I am working with an acyclic, directed graph (an ontology) that models
human health and am needing to identify certain diseases (example:
Pneumonia) that are infectious but NOT caused by certain bacteria
(staph or streptococcus). All concepts are Nodes defined as
ObjectConcepts. ObjectConcepts are connected by relationships such as
[ISA], [Pathological_process], [Causative_agent], etc.
The query requires:
a) Identification of all concepts subsumed by the concept Pneumonia as follows:
MATCH p = (a:ObjectConcept{Pneumonia}) <-[:ISA*]- (b:ObjectConcept)
this already returns a number of paths, potentially millions, can you check that with
MATCH p = (a:ObjectConcept{Pneumonia}) <-[:ISA*]- (b:ObjectConcept) return count(*)
b) Identification of all concepts subsumed by Genus Staph and Genus Strep (including the concept Genus Staph and Genus Strep) as follows. Note:
with b MATCH (b) q = (c:ObjectConcept{Strep})<-[:ISA*]-(d:ObjectConcept), h = (e:ObjectConcept{Staph})<-[:ISA*]-(f:ObjectConcept)
this is then the cross product of the paths from "p", "q" and "h", e.g. if all 3 of them return 1000 paths, you're at 1bn paths !!
c) Identify all nodes(p) that do not have a causative agent of Strep (i.e., nodes(q)) or Staph (nodes(h)) as follows:
with b,c,d,e,f MATCH (b),(c),(d),(e),(f) WHERE (b)--()-->(c) OR (b)-->()-->(d) OR (b)-->()-->(e) OR (b)-->()-->(f) RETURN distinct b.Name;
you don't need the WITH or even the MATCH (b),(c),(d),(e),(f)
what connections are there between b and the other nodes ? do you have concrete ones? for the first there is also missing one direction.

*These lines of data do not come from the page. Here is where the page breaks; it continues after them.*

/-- The safety island's copy of the filter accepts a level before the event inputs start. -/
def State.monitorAccept (s : State) (i : Nat) (level : Bool) : State :=
  (s.setEvIn i { s.evIn i with filt := level, pend := none }).scanMonitorEdge i level

/-- EV_EDGE_ACCEPTED: the level change has held for the filter time that judges it (R118, R181). -/
def execEvEdgeAccepted (input : Fin 16) (s : State) : Host.Outcome State Fault Refusal :=
  match (s.evIn input).pend with
  | some (level, stamp, filter) =>
    if stamp + 64 * filter ≤ 64 * s.now + 63 then
      .next (if s.running then s.acceptEdge input level stamp else s.monitorAccept input level)
    else .next s
  | none => .next s

/-- EV_BANK_GAP_END: the 1 µs gap ends without delivering an edge (R121). -/
def execEvBankGapEnd (bank : Fin 2) (s : State) : Host.Outcome State Fault Refusal :=
  if s.inGap (8 * bank) then .next s
  else if bank = 0 then .next { s with crank := { s.crank with gap0 := none } }
  else .next { s with crank := { s.crank with gap1 := none } }

/-- FREEWHEEL_ENTRY: four expected intervals have passed without an accepted edge (R145). -/
def execFreewheelEntry (axis : Fin 2) (s : State) : Host.Outcome State Fault Refusal :=
  if s.lossDue axis then .next (s.freewheelEntry axis) else .next s

/-- FREEWHEEL_LIMIT_REACHED: the axis enters STALL (R148). -/
def execFreewheelLimitReached (axis : Fin 2) (s : State) : Host.Outcome State Fault Refusal :=
  if s.limitDue axis then .next (s.enterStall axis) else .next s

/-- The frequency of a gate in µHz, truncated (R166): n − 1 intervals between the first and the last stamp. -/
def EvInput.frequency (e : EvInput) : Nat :=
  if e.edges < 2 ∨ e.latest ≤ e.first then 0 else (e.edges - 1) * 1024000000000000000 / (e.latest - e.first)

/-- EV_FREQ_GATE_END: EV_FREQ takes the gate's result, and the next gate runs at EV_FREQ_GATE (R167, R168). -/
def execEvFreqGateEnd (input : Fin 16) (s : State) : Host.Outcome State Fault Refusal :=
  let e := s.evIn input
  if s.running && reached s.now e.gateAt (ms e.gateMs) then
    let s := s.set (Obj.EV_FREQ + input) e.frequency
    let s := s.setEvIn input { e with
      gateAt := e.gateAt + ms e.gateMs, gateMs := s.getN (Obj.EV_FREQ_GATE + input), edges := 0, first := 0, latest := 0 }
    .next (if e.edges < 2 then s.raise 0x02E 0 else s)
  else .next s

/-! ### Configuration -/

/-- The axis restarts (R125, R143): count, gate, fit, index history, held speed and FREEWHEEL_TIME are cleared. -/
def State.restartAxis (s : State) (a : Nat) : State :=
  let x := s.axis a
  let lvl := fun r => (s.evIn (s.axisInput a r)).filt
  let s := s.setAxis a { x with
    core := { AxisCore.init with offset := s.axisOffset a }, queue := []
    chA := lvl 0, chB := lvl 1, floor_ := none, step_ := none, fwHeld := 0
    vPeriod := s.getN Obj.VIRTUAL_PERIOD, vPhase := s.getN Obj.VIRTUAL_PHASE }
  let p := s.predict a s.nowTaps
  let s := s.setAxis a { s.axis a with turn := p / revTu, vTurn := p / revTu, facetAt := s.facetBase a, swing := s.facetBase a }
  match s.axisMode a with
  | 0 => s.setAxisState a .off
  | 3 => s.setAxisState a .locked
  | _ => s.setAxisState a .seek

/-- The axis is in ENCODER or RESONANT mode. -/
def State.axisCounts (s : State) (a : Nat) : Bool := s.axisMode a == 1 || s.axisMode a == 2

/-- SPEED_MAX × E would exceed 20,000,000 edges/s (R126). -/
def State.tooFast (s : State) (a : Nat) : Bool :=
  decide (20000000 * 65536 < s.get (Obj.SPEED_MAX + a) * s.edgesPerRev a)

/-- ENC_LINES lies in the range of its format (object table). -/
def State.linesInRange (s : State) (a : Nat) : Bool :=
  s.getN (Obj.ENC_FORMAT + a) == 1 || decide (s.getN (Obj.ENC_LINES + a) ≤ 262144)

/-- Two roles of AXIS_INPUT hold one EV input (R124); 0xFF is none. -/
def State.inputTwice (s : State) : Bool :=
  (List.range 6).any (fun i => (List.range 6).any (fun j => decide (i < j) &&
    s.getN (Obj.AXIS_INPUT + i) == s.getN (Obj.AXIS_INPUT + j) && s.getN (Obj.AXIS_INPUT + i) != 0xFF))

/-- CUE_AXIS names an axis that is OFF; modes 1 to 3 are accepted (R128). -/
def State.cueAxisUnusable (s : State) : Bool := s.axisMode s.cueAxis == 0

/-- The checks of a crank write, on the state with the new value in place (R90, R124, R126, R128, R149, R165 and the
conditional ranges of the object tables). -/
def State.crankValueBad (s : State) (k : Nat) : Bool :=
  let a := k % 256 - 1
  if k / 256 = Obj.AXIS_MODE / 256 then s.tooFast a || (a == 1 && s.axisMode 1 == 3)
  else if k / 256 = Obj.ENC_LINES / 256 then s.tooFast a || !s.linesInRange a
  else if k / 256 = Obj.ENC_FORMAT / 256 then
    s.tooFast a || !s.linesInRange a || (s.getN (Obj.ENC_FORMAT + a) == 0 && s.getN (Obj.GATE_EDGES + a) % 4 != 0)
  else if k / 256 = Obj.GATE_EDGES / 256 then s.getN (Obj.ENC_FORMAT + a) == 0 && s.getN k % 4 != 0
  else if k / 256 = Obj.SPEED_MAX / 256 then s.tooFast a || decide (s.get k < s.get (Obj.SPEED_MIN + a))
  else if k / 256 = Obj.SPEED_MIN / 256 then decide (s.get (Obj.SPEED_MAX + a) < s.get k)
  else if k / 256 = Obj.AXIS_INPUT / 256 then
    s.inputTwice || (decide (16 ≤ s.getN k) && s.getN k != 0xFF)
  else if k = Obj.CUE_AXIS then s.cueAxisUnusable
  else if k = Obj.FREEWHEEL_LIMIT then decide (s.getN Obj.FREEWHEEL_CEILING < s.getN k)
  else if k = Obj.VIRTUAL_PERIOD ∨ k = Obj.VIRTUAL_PHASE then decide (s.getN Obj.VIRTUAL_PERIOD ≤ s.getN Obj.VIRTUAL_PHASE)
  else false

/-- The objects that R125 lets be written only while the sequencer is stopped and no take is in flight. -/
def axisConfigKey (k : Nat) : Bool :=
  [Obj.AXIS_MODE, Obj.ENC_LINES, Obj.ENC_FORMAT, Obj.AXIS_INPUT, Obj.CUE_AXIS, Obj.FACETS, Obj.FACET_OFFSET].any
    (fun x => x / 256 == k / 256)

/-- What a crank write is refused with. -/
def crankCheck (s : State) (k : Nat) (v : Int) : Option Status :=
  if (s.set k v).crankValueBad k then some .outOfRange
  else if axisConfigKey k && !s.seqIdle then some .state
  else none

/-- The axis that an AXIS_MODE, ENC_LINES, ENC_FORMAT or AXIS_INPUT key belongs to. -/
def configAxis (k : Nat) : Nat :=
  if k / 256 = Obj.AXIS_INPUT / 256 then (if k % 256 ≤ 3 then 0 else 1) else k % 256 - 1

/-- A changed value of a configuration object restarts its axis (R125, R143). -/
def State.configApply (s : State) (k : Nat) : State :=
  let a := configAxis k
  if k / 256 = Obj.AXIS_MODE / 256 then s.restartAxis a
  else if (k / 256 = Obj.ENC_LINES / 256 ∨ k / 256 = Obj.ENC_FORMAT / 256 ∨ k / 256 = Obj.AXIS_INPUT / 256) ∧ s.axisCounts a then
    s.restartAxis a
  else s

/-- What an accepted scalar write of a crank object does besides storing the value, given the old value. A cue axis that becomes VIRTUAL
may lose the scan condition (R300, R316). -/
def crankApply (s : State) (k : Nat) (old : Int) : State :=
  if axisConfigKey k then (if s.get k = old then s else (s.configApply k).recheck)
  else if k = Obj.EV_BANK_LEVEL then { s with crank := { s.crank with gap0 := some (s.now + us 1) } }
  else if k = Obj.EV_BANK_LEVEL + 1 then { s with crank := { s.crank with gap1 := some (s.now + us 1) } }
  else if k = Obj.FREEWHEEL_LIMIT then
    let s := if s.limitDue 0 then s.enterStall 0 else s
    if s.limitDue 1 then s.enterStall 1 else s
  else if k / 256 = Obj.EV_INVERT / 256 ∧ s.get k ≠ old then
    let i := k % 256
    s.levelChange i ((s.evIn i).ball != s.getB k) (64 * s.now)
  else s

/-- A write to LIN_TABLE waits for the next pass of the phase through 0 (R162). -/
def crankBlkApply (s : State) (k : Nat) : State :=
  if k / 256 = Obj.LIN_TABLE / 256 then
    let a := k % 256 - 1
    s.setAxis a { s.axis a with linPending := some (s.getBlk k) }
  else s
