-- ==== Sys2Proof/Machine/Island.lean ====
section
/-! DEFINITION. The safety island's commands (R297 to R330), and what a write to one of its objects checks and does
(R332 to R338). -/

namespace Sys2Proof.Machine

open Sys2Proof

/-! ### Self-test and arming -/

/-- The self-test has passed within 5 ms of reset release (R298). -/
def State.selfTestInTime (s : State) : Bool := decide (s.now ≤ s.reset_.releasedAt + ms 5)

/-- SAFETY_SELF_TEST_DONE: a failure locks out with SELF_TEST (R298, R299), and so does a pass that comes later than 5 ms after reset
release (DEDUCED, log entry 76). INIT ends in INHIBITED once a bootable image has started. -/
def execSafetySelfTestDone (passed : Bool) (s : State) : Host.Outcome State Fault Refusal :=
  if s.safety.state == .init && s.reset_.phase != .held then
    if passed && s.selfTestInTime then
      let s := { s with safety := { s.safety with selfTestPassed := true } }
      .next (if s.reset_.phase == .firmware || s.reset_.phase == .running then s.setSafetyState .inhibited else s)
    else .next (s.trip .selfTest)
  else .next s

/-- ARMING_START: every arming condition holds in INHIBITED (R300): SUPPLY_EN_A and SUPPLY_EN_B go high. -/
def execArmingStart (s : State) : Host.Outcome State Fault Refusal :=
  if s.safety.state == .inhibited && s.armingConditions then
    let s := { s with safety := { s.safety with armingAt := s.now, passedA := false, passedB := false } }
    .next (((s.setSafetyState .arming).setEnA true).setEnB true)
  else .next s

/-- REARM_HOLD_ELAPSED: REARM_HOLD has passed since reset release (R300). -/
def execRearmHoldElapsed (s : State) : Host.Outcome State Fault Refusal :=
  if s.reset_.phase != .held && reached s.now s.reset_.releasedAt (ms (s.getN Obj.REARM_HOLD)) then
    .next { s with safety := { s.safety with holdDone := true } }
  else .next s

/-! ### Off-pulse tests (R324, R325) -/

/-- SUPPLY_FB_DELAY in core cycles. -/
def State.fbDelay (s : State) : Nat := us (s.getN Obj.SUPPLY_FB_DELAY)

/-- OFFTEST_PERIOD in core cycles. -/
def State.offPeriod (s : State) : Nat := sec (s.getN Obj.OFFTEST_PERIOD)

/-- The test of an output is due: in ARMING A first and then B, in ARMED at the scheduled times (R324). -/
def State.offTestDue (s : State) (out : Nat) : Bool :=
  s.safety.offTest.isNone &&
  match s.safety.state with
  | .arming =>
    if out = 0 then !s.safety.passedA && reached s.now s.safety.armingAt s.fbDelay
    else s.safety.passedA && !s.safety.passedB
  | .armed => decide ((if out = 0 then s.safety.nextA else s.safety.nextB) ≤ s.now)
  | _ => false

/-- SUPPLY_FB of an output. -/
def State.fb (s : State) (out : Nat) : Bool := if out = 0 then s.safety.fbA else s.safety.fbB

the where clause can be a problem, in general you want to show that perhaps this query is better reproduced by a UNION of simpler matches
e.g
MATCH (a:ObjectConcept{Pneumonia}) <-[:ISA*]- (b:ObjectConcept)-->()-->(c:ObjectConcept{name:Strep}) RETURN b.name
UNION
MATCH (a:ObjectConcept{Pneumonia}) <-[:ISA*]- (b:ObjectConcept)-->()-->(e:ObjectConcept{name:Staph}) RETURN b.name
UNION
MATCH (a:ObjectConcept{Pneumonia}) <-[:ISA*]- (b:ObjectConcept)-->()-->(d:ObjectConcept)-[:ISA*]->(c:ObjectConcept{name:Strep}) return b.name
UNION
MATCH (a:ObjectConcept{Pneumonia}) <-[:ISA*]- (b:ObjectConcept)-->()-->(d:ObjectConcept)-[:ISA*]->(c:ObjectConcept{name:Staph}) return b.name
another option would be to utilize the shortestPath() function to find one or all shortest path(s) between Pneumonia and the bacteria with certain rel-types and direction.
Perhaps you can share the dataset and the expected result.
The query was successfully accomplished using UNION functions as follows:
MATCH p = (a:ObjectConcept{sctid:233604007}) <-[:ISA*]- (b:ObjectConcept),
q = (c:ObjectConcept{sctid:58800005})<-[:ISA*]-(d:ObjectConcept)
WHERE NOT (b)-->()--(c) AND NOT (b)-->()-->(d)
RETURN distinct b
UNION
MATCH p = (a:ObjectConcept{sctid:233604007}) <-[:ISA*]- (b:ObjectConcept),
t = (e:ObjectConcept{sctid:65119002}) <-[:ISA*]- (f:ObjectConcept)
WHERE NOT (b)-->()-->(e) AND NOT (b)-->()-->(f)
RETURN distinct b
The query runs in sub 20 seconds vs. 20 minutes by reducing the cardinality of the objects being queried.